1. The utility model provides an adjustable working space's parallel robot, including quiet platform, movable platform and three drive branch chains of connecting the sound platform, three drive branch chains are around central equiangular distribution on quiet platform, each drive branch chain's structure is the same, all include servo motor, reduction gear, initiative arm and driven arm, servo motor establishes in quiet platform below, the reduction gear is connected to servo motor's output, the one end of initiative arm and the output rigid coupling of reduction gear, the other end and driven arm swing joint, driven arm and movable platform swing joint; it is characterized in that the method comprises the steps of,

the static platform is provided with a driving device and three groups of driven devices with the same structure, and the three groups of driven devices are arranged in one-to-one correspondence with the three driving branched chains;

the driving device comprises a belt wheel servo motor and a first synchronous belt wheel, the belt wheel servo motor is fixed on the static platform, and the first synchronous belt wheel is connected with the output end of the belt wheel servo motor;

the driven device comprises a sliding groove, a sliding block, a ball screw, a first bevel gear, a second bevel gear and a second synchronous pulley, wherein the sliding block is in sliding connection with the sliding groove, a servo motor is fixed below the corresponding sliding block, the ball screw is arranged above the sliding block, the sliding block is in movable connection with the ball screw through a screw nut, the first bevel gear is arranged at the inner side end of the ball screw, the first bevel gear is meshed with the second bevel gear, the second bevel gear is connected with a gear shaft, the upper end of the gear shaft is provided with the second synchronous pulley, the gear shaft is rotatably connected with the static platform, and the second synchronous pulleys of the three driven devices are respectively in transmission connection with the first synchronous pulley through a synchronous belt;

a movable groove which is longitudinally communicated is respectively arranged at the position, corresponding to each driving arm, on the static platform, and extends from the edge of the static platform to the center direction of the static platform.

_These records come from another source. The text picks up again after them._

/-! ### Remote units and the control channel (spec/04) -/

/-- On a RUNNING link without a transaction the arbiter starts a CONFIG for the lowest position with config due, and otherwise a
relay or a poll, alternating where both wait (R69, R75). How the ages of two polls that are due compare is the model's choice
(notes/assumptions/18.md). -/
def Obligations.ArbiterStarts : Prop :=
  ∀ (l : LinkId) (s : State), s.mp.pinAsserted = false → (s.link l).state = .running → (s.arbiter l).txn = none →
    let due (p : PosId) : Bool := (s.unit (unitAt l p)).configDue
    (∀ p, due p = true → (∀ q, q < p → due q = false) →
      let set := (s.unit (unitAt l p)).wanted
      exec (.transactionStart l) s = .next ((s.updUnit (unitAt l p) fun r => { r with configDue := false }).updArbiter l fun a =>
        { a with txn := some { requester := .config set, kind := .config, target := some p, data := s.configData set } })) ∧
    ((∀ p, due p = false) → ∀ e rest, (s.arbiter l).relays = e :: rest →
      s.nextPoll l = none ∨ (s.arbiter l).lastPoll = true →
      exec (.transactionStart l) s = .next (s.updArbiter l fun a =>
        { a with txn := some { requester := .relay e.tag, kind := .relay, target := e.target, data := e.payload.map .word },
                 relays := rest, lastPoll := false })) ∧
    ((∀ p, due p = false) → ∀ p, s.nextPoll l = some p → (s.arbiter l).relays = [] ∨ (s.arbiter l).lastPoll = false →
      exec (.transactionStart l) s = .next ((s.updUnit (unitAt l p) fun r => { r with pollDue := false }).updArbiter l fun a =>
        { a with txn := some { requester := .poll, kind := .status, target := some p, data := [] }, lastPoll := true }))

/-- The words of an attempt: each word sent goes out in the control slot and is counted, and the last starts the 2 ms window; a
matching echo is counted, and one that differs abandons the attempt with a CHAIN_ECHO occurrence of the word returned; the
header of the attempt's reply is taken; a window that expires, up to the third attempt, is a miss that the next attempt
follows 1 ms later, with its number raised by 1; a BUSY reply, whole and with every echo matched, ends the attempt so too, and on
the fourth attempt has the outcome of a miss, as an echo that differs has behind its report; and a reply word of another
generation, position or attempt number changes nothing, nor does any to a request to "all", whose attempt ends with its last echo
(R37, R50, R65, R66, R67, R68). That a BUSY reply waits for the echoes is the model's choice (notes/assumptions/19.md), that one
which counts data words, as R65 has none do, is BUSY once they are in, that of 55.md, and the word returned, as the detail of
CHAIN_ECHO, is a free value (11.md). -/
def Obligations.AttemptWords : Prop :=
  ∀ (l : LinkId) (x : Txn) (s : State), s.mp.pinAsserted = false → (s.link l).state.carries = true →
    (s.arbiter l).txn = some x →
    let put (y : Txn) : Out := .next (s.updArbiter l fun a => { a with txn := some y })
    let reply (p : PosId) (part : ReplyPart) : Instr := .replyWordReceived l ⟨p.val + 1, (s.link l).generation, x.attempt, part⟩
    let busy (i : Instr) (y : Txn) : Prop := (x.attempt < 4 → exec i s = put { y with spacing := some 1, window := none }) ∧
      (x.attempt = 4 → exec i s = exec (.replyWindowExpiry l) s)
    (x.spacing = none → x.sent < x.data.length + 1 → ∃ t, exec (.requestWordSent l) s = .next t ∧
      t.slotWord l = x.word l (s.link l).generation x.sent ∧
      t = (s.updLink l fun r => { r with slot := some (x.word l r.generation x.sent) }).updArbiter l fun a =>
        { a with txn := some { x with sent := x.sent + 1, window := if x.sent = x.data.length then some 2 else x.window } }) ∧
    (x.spacing = none → x.header = none → x.echoed < x.sent → x.target ≠ none ∨ x.echoed < x.data.length → ∀ w,
      isRequestWord w = true → w = x.word l (s.link l).generation x.echoed →
      exec (.echoReceived l w) s = put { x with echoed := x.echoed + 1 }) ∧
    (x.spacing = none → x.target = none → x.echoed = x.data.length → x.echoed < x.sent → ∀ w, isRequestWord w = true →
      w = x.word l (s.link l).generation x.echoed → exec (.echoReceived l w) s = .next (settle (finish l x (some []) s))) ∧
    (x.spacing = none → x.echoed < x.sent → ∀ w, isRequestWord w = true → w ≠ x.word l (s.link l).generation x.echoed →
      let r := report .chainEcho (.link l) .occurred (Config.ctrlWordImage w) s
      (x.attempt < 4 → exec (.echoReceived l w) s = .next (settle
        (r.1.updArbiter l fun a => { a with txn := some { x with spacing := some 1, window := none } }, r.2))) ∧
      (x.attempt = 4 → exec (.echoReceived l w) s = .next (settle (thenWork r (finish l x none))))) ∧
    (∀ p, x.target = some p → x.spacing = none → x.header = none → x.replyData = [] → x.window ≠ none → ∀ busy count, 0 < count →
      exec (reply p (.header busy count)) s =
        put { x with header := some (busy, count) }) ∧
    (∀ p, x.target = some p → x.spacing = none → x.window ≠ none → x.echoed = x.data.length + 1 →
      (x.header = none → x.replyData = [] → busy (reply p (.header true 0)) { x with header := some (true, 0) }) ∧
      (x.header = some (true, x.replyData.length + 1) → ∀ d, busy (reply p (.data d)) { x with replyData := x.replyData ++ [d] })) ∧
    (x.target ≠ none → x.spacing = none → x.window ≠ none → x.echoed = x.data.length → x.echoed < x.sent →
      x.header = some (true, x.replyData.length) → ∀ w, isRequestWord w = true → w = x.word l (s.link l).generation x.echoed →
      busy (.echoReceived l w) { x with echoed := x.echoed + 1 }) ∧
    (∀ w : ReplyWord, w.gen ≠ (s.link l).generation ∨ (∀ p, x.target = some p → w.pos ≠ p.val + 1) ∨ w.attempt ≠ x.attempt →
      exec (.replyWordReceived l w) s = .next s) ∧
    (x.spacing = none → x.window ≠ none →
      (x.attempt < 4 → exec (.replyWindowExpiry l) s = put { x with spacing := some 1, window := none }) ∧
      (x.attempt = 4 → exec (.replyWindowExpiry l) s = .next (settle (finish l x none s)))) ∧
    (x.spacing ≠ none → exec (.nextAttempt l) s =
      put { x with attempt := x.attempt + 1, sent := 0, echoed := 0, header := none, replyData := [], window := none,
                   spacing := none })
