-- ==== Sys2Proof/Proofs/LevelArithmetic.lean ====
section
/-! The fixed tables of the Level Engine as rounded formulas (R91), and the noise sum and the noise rise read from
them (R94). -/

namespace Sys2Proof.Machine

/-! ### Rounded entries (R91)

That `n` is `x` rounded, halves up, says `2 n − 1 ≤ 2 x < 2 n + 1`. For `(2 x)^k * b = a` this is stated without roots as
`(2 n − 1)^k * b ≤ a < (2 n + 1)^k * b`. The tables are finite, so their entries are checked one by one. -/

theorem weightW_rounded : ∀ c < 128,
    (2 * weightW c - 1) ^ 40 * 10 ^ c ≤ 65536 ^ 40 ∧ 65536 ^ 40 < (2 * weightW c + 1) ^ 40 * 10 ^ c := by
  decide +kernel

theorem weightQ_rounded : ∀ c < 128,
    (2 * weightQ c - 1) ^ 20 * 10 ^ c ≤ 65536 ^ 20 ∧ 65536 ^ 20 < (2 * weightQ c + 1) ^ 20 * 10 ^ c := by
  decide +kernel

theorem thresholdT_rounded : ∀ n < 201,
    (2 * thresholdT n - 1) ^ 100 ≤ 65536 ^ 100 * 10 ^ n ∧ 65536 ^ 100 * 10 ^ n < (2 * thresholdT n + 1) ^ 100 := by
  decide +kernel

theorem scaleF_rounded : ∀ b < 41,
    (2 * scaleF b - 1) ^ 20 * 10 ^ b ≤ 131072 ^ 20 ∧ 131072 ^ 20 < (2 * scaleF b + 1) ^ 20 * 10 ^ b := by
  decide +kernel

/-- A value not below `m − 1/2` and below `n + 1/2` puts `m` at most `n`; used both ways, rounding is unique. -/
theorem le_of_rounded {k a b m n : Nat} (hm : (2 * m - 1) ^ k * b ≤ a) (hn : a < (2 * n + 1) ^ k * b) : m ≤ n := by
  have hpow : (2 * m - 1) ^ k < (2 * n + 1) ^ k := Nat.lt_of_mul_lt_mul_right (Nat.lt_of_le_of_lt hm hn)
  have hbase : 2 * m - 1 < 2 * n + 1 :=
    Nat.lt_of_not_le fun hle => Nat.not_le.mpr hpow (Nat.pow_le_pow_left hle k)
  omega

/-- Q[c] and W[2c] round the same value: the bounds of Q[c], squared, are those of W[2c]. -/
theorem weightQ_eq_weightW_double {c : Nat} (hc : c ≤ 63) : weightQ c = weightW (2 * c) := by
  obtain ⟨hWlo, hWhi⟩ := weightW_rounded (2 * c) (by omega)
  obtain ⟨hQlo, hQhi⟩ := weightQ_rounded c (by omega)
  have square (x : Nat) : (x ^ 20 * 10 ^ c) ^ 2 = x ^ 40 * 10 ^ (2 * c) := by
    rw [Nat.mul_pow, ← Nat.pow_mul, ← Nat.pow_mul, Nat.mul_comm c 2]
  have hQlo' := Nat.pow_le_pow_left hQlo 2
  have hQhi' := Nat.pow_lt_pow_left hQhi (n := 2) (by decide)
  rw [square] at hQlo' hQhi'
  exact Nat.le_antisymm (le_of_rounded hQlo' hWhi) (le_of_rounded hWlo hQhi')

theorem weightQ_eq_zero {c : Nat} (hc : 97 ≤ c) : weightQ c = 0 := by
  have hout : tableQ[c]? = none := List.getElem?_eq_none hc
  rw [weightQ, hout, Option.getD_none]

theorem weightQ_le (c : Nat) : weightQ c ≤ 32768 := by
  rcases Nat.lt_or_ge c 97 with hc | hc
  · exact (by decide +kernel : ∀ c < 97, weightQ c ≤ 32768) c hc
  · rw [weightQ_eq_zero hc]
    exact Nat.zero_le _

theorem thresholdT_first : thresholdT 0 = 32768 := rfl

theorem thresholdT_last : thresholdT 200 = 3276800 := rfl

/-- Settles O22: the four tables entry by entry, Q[c] = W[2c] from the uniqueness of rounding. -/
theorem tablesAreRounded : Obligations.TablesAreRounded :=
  ⟨fun c => weightW_rounded c c.isLt, fun c => weightQ_rounded c c.isLt, fun n => thresholdT_rounded n n.isLt,
    fun b => scaleF_rounded b b.isLt, fun _ => weightQ_eq_weightW_double, fun _ => weightQ_eq_zero,
    thresholdT_first, thresholdT_last, by decide⟩

/-! ### The noise sum (R94) -/

theorem noiseSum_eq_sum (codes : List Nat) : noiseSum codes = (codes.map weightQ).sum :=
  List.sum_eq_foldl.symm

theorem noiseSum_nil : noiseSum [] = 0 := rfl

theorem noiseSum_cons (c : Nat) (codes : List Nat) : noiseSum (c :: codes) = weightQ c + noiseSum codes := by
  rw [noiseSum_eq_sum, noiseSum_eq_sum, List.map_cons, List.sum_cons]

theorem noiseSum_le_length_mul (codes : List Nat) : noiseSum codes ≤ codes.length * 32768 := by
  induction codes with
  | nil => exact Nat.zero_le _
  | cons c codes ih =>
    have hc := weightQ_le c
    rw [noiseSum_cons, List.length_cons]
    omega

theorem noiseSum_replicate (n c : Nat) : noiseSum (List.replicate n c) = n * weightQ c := by
  rw [noiseSum_eq_sum, List.map_replicate, List.sum_replicate_nat]

theorem State.combinerNow_sum (s : State) (f : FeedId) :
    (s.combinerNow f).sum = noiseSum ((s.combinerNow f).set.map (·.code)) := rfl

theorem State.combinerNow_nr (s : State) (f : FeedId) :
    (s.combinerNow f).nr = noiseRise (s.combinerNow f).sum := rfl

/-! ### The noise rise (R94) -/

theorem length_tableT : tableT.length = 201 := by decide +kernel

theorem thresholdT_eq_getElem {n : Nat} (hn : n < tableT.length) : thresholdT n = tableT[n] := by
  rw [thresholdT, List.getElem?_eq_getElem hn, Option.getD_some]

theorem noiseRise_le (sum : Nat) : noiseRise sum ≤ 200 := Nat.min_le_left _ _

theorem thresholdT_lt_of_lt_noiseRise {sum n : Nat} (hn : n < noiseRise sum) : thresholdT n < sum := by
  obtain ⟨hlast, hbefore⟩ := Nat.lt_min.mp hn
  have hfails := List.not_of_lt_findIdx hbefore
  rw [thresholdT_eq_getElem (by rw [length_tableT]; omega)]
  exact Nat.lt_of_not_le (of_decide_eq_false hfails)

theorem noiseRise_le_of_le_thresholdT {sum n : Nat} (h : sum ≤ thresholdT n) : noiseRise sum ≤ n :=
  Nat.le_of_not_lt fun hlt => Nat.not_lt.mpr h (thresholdT_lt_of_lt_noiseRise hlt)

/-- Where the last threshold reaches the sum, the search stops inside the table, at an entry that reaches it. -/
theorem le_thresholdT_noiseRise {sum : Nat} (h : sum ≤ thresholdT 200) : sum ≤ thresholdT (noiseRise sum) := by
  have hfound : tableT.findIdx (fun t => sum ≤ t) < tableT.length :=
    List.findIdx_lt_length_of_exists ⟨thresholdT 200, by decide +kernel, decide_eq_true h⟩
  have hrise : noiseRise sum = tableT.findIdx fun t => sum ≤ t := by
    rw [length_tableT] at hfound
    exact Nat.min_eq_right (Nat.le_of_lt_succ hfound)
  rw [hrise, thresholdT_eq_getElem hfound]
  exact of_decide_eq_true (List.findIdx_getElem (w := hfound))

theorem noiseRise_eq_zero {sum : Nat} (h : sum ≤ 32768) : noiseRise sum = 0 :=
  Nat.le_zero.mp (noiseRise_le_of_le_thresholdT h)

/-- Settles O23: the sum is bounded weight by weight, and the search for the noise rise stops at its first threshold. -/
theorem noiseRiseIsLeast : Obligations.NoiseRiseIsLeast := by
  refine ⟨fun codes => ⟨noiseSum_eq_sum codes, fun hlen => ?bound⟩, noiseSum_nil, noiseSum_replicate 48 0,
    fun s f => ⟨s.combinerNow_sum f, s.combinerNow_nr f⟩, fun sum hsum => ?least, fun _ => noiseRise_eq_zero,
    by decide +kernel⟩
  case bound =>
    have hsum := noiseSum_le_length_mul codes
    omega
  case least =>
    have hlast : sum ≤ thresholdT 200 := by rw [thresholdT_last]; omega
    exact ⟨noiseRise_le sum, le_thresholdT_noiseRise hlast, fun _ => thresholdT_lt_of_lt_noiseRise⟩

end Sys2Proof.Machine
end
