-- ==== Sys2Proof/Syntax.lean ====
section
/-! DEFINITION. The commands and events of the IB-4406: one constructor of `Instr` per row of
spec/opcode_table.json, with the row's operands.

The table gives its rows no bits and no fields, so the operands are those the rule of each row
names. The nine administrative commands carry the tag and the raw argument fields of their record
(Table 12-3), values out of range included, because judging them is part of the command (R173).
A CTRL write carries three bits (R204): each of the four CTRL rows fixes its own bit and has the
remaining meaningful bits as operands, so the four rows together spell every CTRL write (log entry 24).
What the world decides is an operand (log entry 19). -/

namespace Sys2Proof

/-- The legs of an axis, section 4.6 of the scope file. -/
inductive Leg where
  | u | v | w
  deriving DecidableEq, Repr

/-- One of the five submission rings: four segment rings and the administrative ring (R133). -/
inductive RingId where
  | axis (a : AxisId)
  | admin
  deriving DecidableEq, Repr

/-- A channel of the host memory port (R199). -/
inductive Channel where
  | read | write
  deriving DecidableEq, Repr

/-- How many bytes a host access to the register window addresses (R189). -/
inductive AccessWidth where
  | byte | half | word
  deriving DecidableEq, Repr

/-- The twelve trip causes of Table 6-1 (R94). -/
inductive TripCause where
  | pin | emergency | overcurrent | busOvervolt | busUndervolt | underrun | badSegment
  | fetchFault | rdvTimeout | rdvBroken | hostDisable | postFault
  deriving DecidableEq, Repr

/-- The commands and events the block takes, one per row of spec/opcode_table.json, in its order. -/
inductive Instr where
  /-- SET_COMPLETION_RING (R178). -/
  | setCompletionRing (tag : Half) (base : Word) (size : Half)
  /-- SET_GLOBAL (R180). -/
  | setGlobal (tag : Half) (readTimeout writeTimeout k f : Byte) (w ovLimit uvLimit : Half)
  /-- SET_AXIS_RING (R179). -/
  | setAxisRing (tag : Half) (axis : Byte) (base : Word) (size : Half)
  /-- CONFIGURE_AXIS (R181). -/
  | configureAxis (tag : Half) (axis d m r : Byte) (h tBoot np g currentLimit : Half) (n pattern : Byte)
  /-- START_AXIS (R182). -/
  | startAxis (tag : Half) (axis : Byte)
  /-- STOP_AXIS (R36). -/
  | stopAxis (tag : Half) (axis mode : Byte)
  /-- CLEAR_FAULT (R110). -/
  | clearFault (tag : Half) (axis disposition : Byte)
  /-- DEFINE_GROUP (R91). -/
  | defineGroup (tag : Half) (group members : Byte) (timeout : Half)
  /-- READ_AXIS (R187). -/
  | readAxis (tag : Half) (axis : Byte) (address : Word)
  /-- SET_ENABLE (R193): a CTRL write with ENABLE 1 and SOFT_RESET 0, and this ADMIN_RESTART bit. -/
  | setEnable (adminRestart : Bool)
  /-- CLEAR_ENABLE (R194): a CTRL write with ENABLE 0 and SOFT_RESET 0, and this ADMIN_RESTART bit. -/
  | clearEnable (adminRestart : Bool)
  /-- SOFT_RESET (R196): a CTRL write with SOFT_RESET 1, and these other bits. -/
  | softReset (enable adminRestart : Bool)
  /-- ADMIN_RESTART (R175): a CTRL write with ADMIN_RESTART 1 and SOFT_RESET 0, and this ENABLE bit. -/
  | adminRestart (enable : Bool)
  /-- ADMRING_WRITE (R192): the whole word written. -/
  | admringWrite (value : Word)
  /-- PRODUCER_INDEX_WRITE (R135): the ring whose register is written and the whole word. -/
  | producerIndexWrite (ring : RingId) (value : Word)
  /-- CCONS_WRITE (R162). -/
  | cconsWrite (value : Word)
  /-- ICAUSE_WRITE (R166). -/
  | icauseWrite (value : Word)
  /-- IMASK_WRITE (R167). -/
  | imaskWrite (value : Word)
  /-- FSUM_READ (R198): the first byte addressed within the register and how many are (R189). The row
  itself has no fields: a read that says neither is one of the whole register. -/
  | fsumRead (lane : BitVec 2 := 0) (width : AccessWidth := .word)
  /-- REGISTER_WRITE_IGNORED (R189): the byte offset written and whether the write is narrower than 32 bits. -/
  | registerWriteIgnored (offset : BitVec 6) (narrow : Bool)
  /-- TRIP_PIN_ACTIVE (R102). -/
  | tripPinActive (axis : AxisId)
  /-- TRIP_PIN_INACTIVE (R102). -/
  | tripPinInactive (axis : AxisId)
  /-- EMERGENCY_ACTIVE (R104). -/
  | emergencyActive
  /-- EMERGENCY_INACTIVE (R105). -/
  | emergencyInactive
  /-- PIN_RESET (R197): RESETn driven low. -/
  | pinReset
  /-- RESET_RELEASE (R197): RESETn going high. -/
  | resetRelease
  /-- CARRIER_PEAK (R23). -/
  | carrierPeak (axis : AxisId)
  /-- CARRIER_VALLEY (R49). -/
  | carrierValley (axis : AxisId)
  /-- AXIS_TRIP (R96): a report of this cause taken for this axis. -/
  | axisTrip (axis : AxisId) (cause : TripCause)
  /-- RELEASE_TAKEN (R83). -/
  | releaseTaken (axis : AxisId)
  /-- RDV_TIMER_EXPIRY (R85). -/
  | rdvTimerExpiry (group : GroupId)
  /-- COALESCING_TIMER_EXPIRY (R164). -/
  | coalescingTimerExpiry
  /-- BUS_INTERVAL_TIMER_EXPIRY (R119). -/
  | busIntervalTimerExpiry
  /-- PORT_TIMEOUT (R199). -/
  | portTimeout (channel : Channel)
  /-- AXIS_RESULT (R122): the two 12-bit codes of the axis request at the head of the queue. -/
  | axisResult (codeU codeV : BitVec 12)
  /-- BUS_RESULT (R125): the 12-bit bus code of the bus request at the head of the queue. -/
  | busResult (code : BitVec 12)
  /-- AXIS_READ_RETURN (R144): the 32 bytes of the slot. -/
  | axisReadReturn (record : List Byte)
  /-- AXIS_READ_ERROR (R145). -/
  | axisReadError
  /-- ADMIN_READ_RETURN (R172): the 32 bytes of the slot. -/
  | adminReadReturn (record : List Byte)
  /-- ADMIN_READ_ERROR (R146). -/
  | adminReadError
  /-- COMPLETION_WRITE_OK (R159). -/
  | completionWriteOk
  /-- COMPLETION_WRITE_ERROR (R160). -/
  | completionWriteError
  /-- SNAPSHOT_WRITE_RESPONSE (R188): OK, or an error response. -/
  | snapshotWriteResponse (ok : Bool)
  /-- LATE_RESPONSE (R199). -/
  | lateResponse (channel : Channel)
  /-- RESETTING_END (R196). -/
  | resettingEnd
  /-- QUIESCE_END (R194). -/
  | quiesceEnd
  /-- TIMEBASE_INCREMENT (R200). -/
  | timebaseIncrement
  /-- CARRIER_CROSSING (R52). -/
  | carrierCrossing (axis : AxisId) (leg : Leg)
  /-- DEAD_TIME_ELAPSED (R53): of the switch this leg demands. -/
  | deadTimeElapsed (axis : AxisId) (leg : Leg)
  /-- LEG_U_CONVERSION_END (R117). -/
  | legUConversionEnd
  deriving DecidableEq, Repr

end Sys2Proof
end

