-- ==== Sys2Proof/Machine/TopUp.lean ====
section
/-! DEFINITION. The top-up monitors (chapter 4): the account of one leg at a valley. -/

namespace Sys2Proof.Machine

/-- The high-side step (R68): the request counter adds 1 and wraps at R into the backlog, which stays
at most 3. -/
def Monitor.highSideStep (r highOn : Nat) (m : Monitor) : Monitor :=
  if highOn = 0 then m
  else if r ≤ m.requests + 1 then { m with requests := 0, backlog := min 3 (m.backlog + 1) }
  else { m with requests := m.requests + 1 }

/-- The qualifying step (R69): a period whose low on-time is at least T_boot, the override clear, pays
one top-up. -/
def Monitor.qualifyingStep (tBoot : Nat) (override : Bool) (lowOn : Nat) (m : Monitor) : Monitor :=
  if !override && decide (tBoot ≤ lowOn) then { m with backlog := m.backlog - 1 } else m

/-- URGENT is set at backlog 3, cleared at 0 and kept between (R70). -/
def Monitor.updateUrgent (m : Monitor) : Monitor :=
  { m with urgent := if m.backlog = 3 then true else if m.backlog = 0 then false else m.urgent }

/-- One valley's accounting on a leg (R67 to R70); an inactive monitor holds nothing (R75). -/
def Monitor.account (cfg : AxisConfig) (h : Nat) (override : Bool) (c : Nat) (m : Monitor) : Monitor :=
  if cfg.tBoot = 0 then .reset
  else
    let m1 := m.highSideStep cfg.r (highOnTime h cfg.d override c)
    let m2 := m1.qualifyingStep cfg.tBoot override (lowOnTime h cfg.d override c)
    m2.updateUrgent

/-- The valley that comes closes the last precharge period (R22). -/
def Axis.endsPrecharge (x : Axis) : Bool :=
  x.state == .precharge && decide (x.config.np ≤ x.prechargeIndex + 1)

/-- Step 1 of the valley event (R49): the three monitors account for the period just closed, and at
the valley closing the last precharge period they are cleared (R74; log entry 5). -/
def Axis.account (x : Axis) : Axis :=
  { x with monitors :=
      if x.endsPrecharge then .all .reset
      else .of fun l =>
        (x.monitors.get l).account x.config x.workH x.workOverride (x.work.get l) }

end Sys2Proof.Machine
end

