/-! ### The laws every step keeps -/

/-- R53: no step turns on both switches of a leg, a demand that changes begins its dead time anew, and
where D is positive no switch is on at the step after its partner was. -/
def Obligations.SwitchesNeverShootThrough : Prop :=
  ∀ s t : State, step s = .next t → ∀ (a : AxisId) (l : Leg),
    ¬ (switchOn t a l .high = true ∧ switchOn t a l .low = true) ∧
    ((t.gate a l).demand ≠ (s.gate a l).demand → (t.gate a l).held = 0) ∧
    (0 < (t.axis a).config.d →
      (switchOn s a l .high = true → switchOn t a l .low = false) ∧
      (switchOn s a l .low = true → switchOn t a l .high = false))

/-- R66, R70, R72: every step keeps each leg's backlog within 0 to 3, URGENT only while it is nonzero, the
request counter below R, and the stolen top-up total at most 65535. -/
def Obligations.StepsKeepMonitorsInRange : Prop := Kept MonitorsInRange

/-- R34, R99, R100, R111: every step keeps a trip record exactly with TRIPPED, and a TRIPPED axis keeps its
first cause and timestamp, adding later causes alone, until it is cleared to IDLE. -/
def Obligations.StepsKeepTripRecords : Prop :=
  Kept TripRecordsMatch ∧
  ∀ s t : State, TripRecordsMatch s → step s = .next t → ∀ (a : AxisId) (r : TripRecord),
    (s.axis a).tripRecord = some r →
    ((t.axis a).state = .idle ∧ (t.axis a).tripRecord = none) ∨
    ((t.axis a).state = .tripped ∧ ∃ r', (t.axis a).tripRecord = some r' ∧ r'.first = r.first ∧
      r'.timestamp = r.timestamp ∧ r.later ||| r'.later = r'.later)

/-- R80: every step keeps each arrived set within its members, empty outside GATHERING, and each axis in
the arrived set of no group but that of its mark. The clauses on a release on its way concern a field of the
model's own (log entries 6 and 14). -/
def Obligations.StepsKeepGroupsConsistent : Prop := Kept GroupsConsistent

/-- R116, R134, R137, R154: every step keeps at most 4 records in a FIFO with the read in flight, every ring
index within its ring, and one request of each source at the converter with the head alone converting. -/
def Obligations.StepsKeepQueuesSound : Prop := Kept QueuesSound

/-- R140, R155, R157, R159: every step keeps one reservation for every completion waiting and every piece
of admitted work, at most 16 of them, and posted completions and reservations together below the
completion ring's size, so that no completion is lost for want of a slot. -/
def Obligations.StepsKeepReservationLaw : Prop := Kept ReservationLaw

/-- R52, R141, R158, R194, R196: from a state in which nothing is due every step leads to one: legs follow
their demands, no read or write waits at a free channel, and no finished quiesce or reset lingers. That
these come about at the end of the event that makes them due is the model's choice (log entry 20); reports
of trip causes may be in flight (log entry 10). -/
def Obligations.StepsLeaveNothingDue : Prop := Kept NothingDue

/-- R5, R62: every step keeps every half-period an axis works with or will be given legal. -/
def Obligations.StepsKeepPeriodsLegal : Prop := Kept PeriodsLegal
end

2. The robot in parallel with an adjustable working space according to claim 1, wherein the sliding groove longitudinally penetrates the upper and lower surfaces of the stationary platform, and the sliding groove is identical to the adjacent movable groove in the extending direction, and the sliding block is slidable along the length direction of the sliding groove.

3. A parallel robot with adjustable working space as recited in claim 1, wherein the axis of the first bevel gear is perpendicular to the axis of the second bevel gear.

4. The robot in parallel with an adjustable working space as set forth in claim 1, wherein the ball screw extends along the length direction of the sliding groove, both ends of the ball screw are rotatably connected to a screw bracket, respectively, and the bottom of the screw bracket is fixedly connected to the stationary platform.

5. The adjustable workspace parallel robot of claim 1 wherein a pulley reducer is disposed between the pulley servomotor and the first synchronous pulley, the pulley reducer is connected to an output of the pulley servomotor, and the first synchronous pulley is connected to an output of the pulley reducer.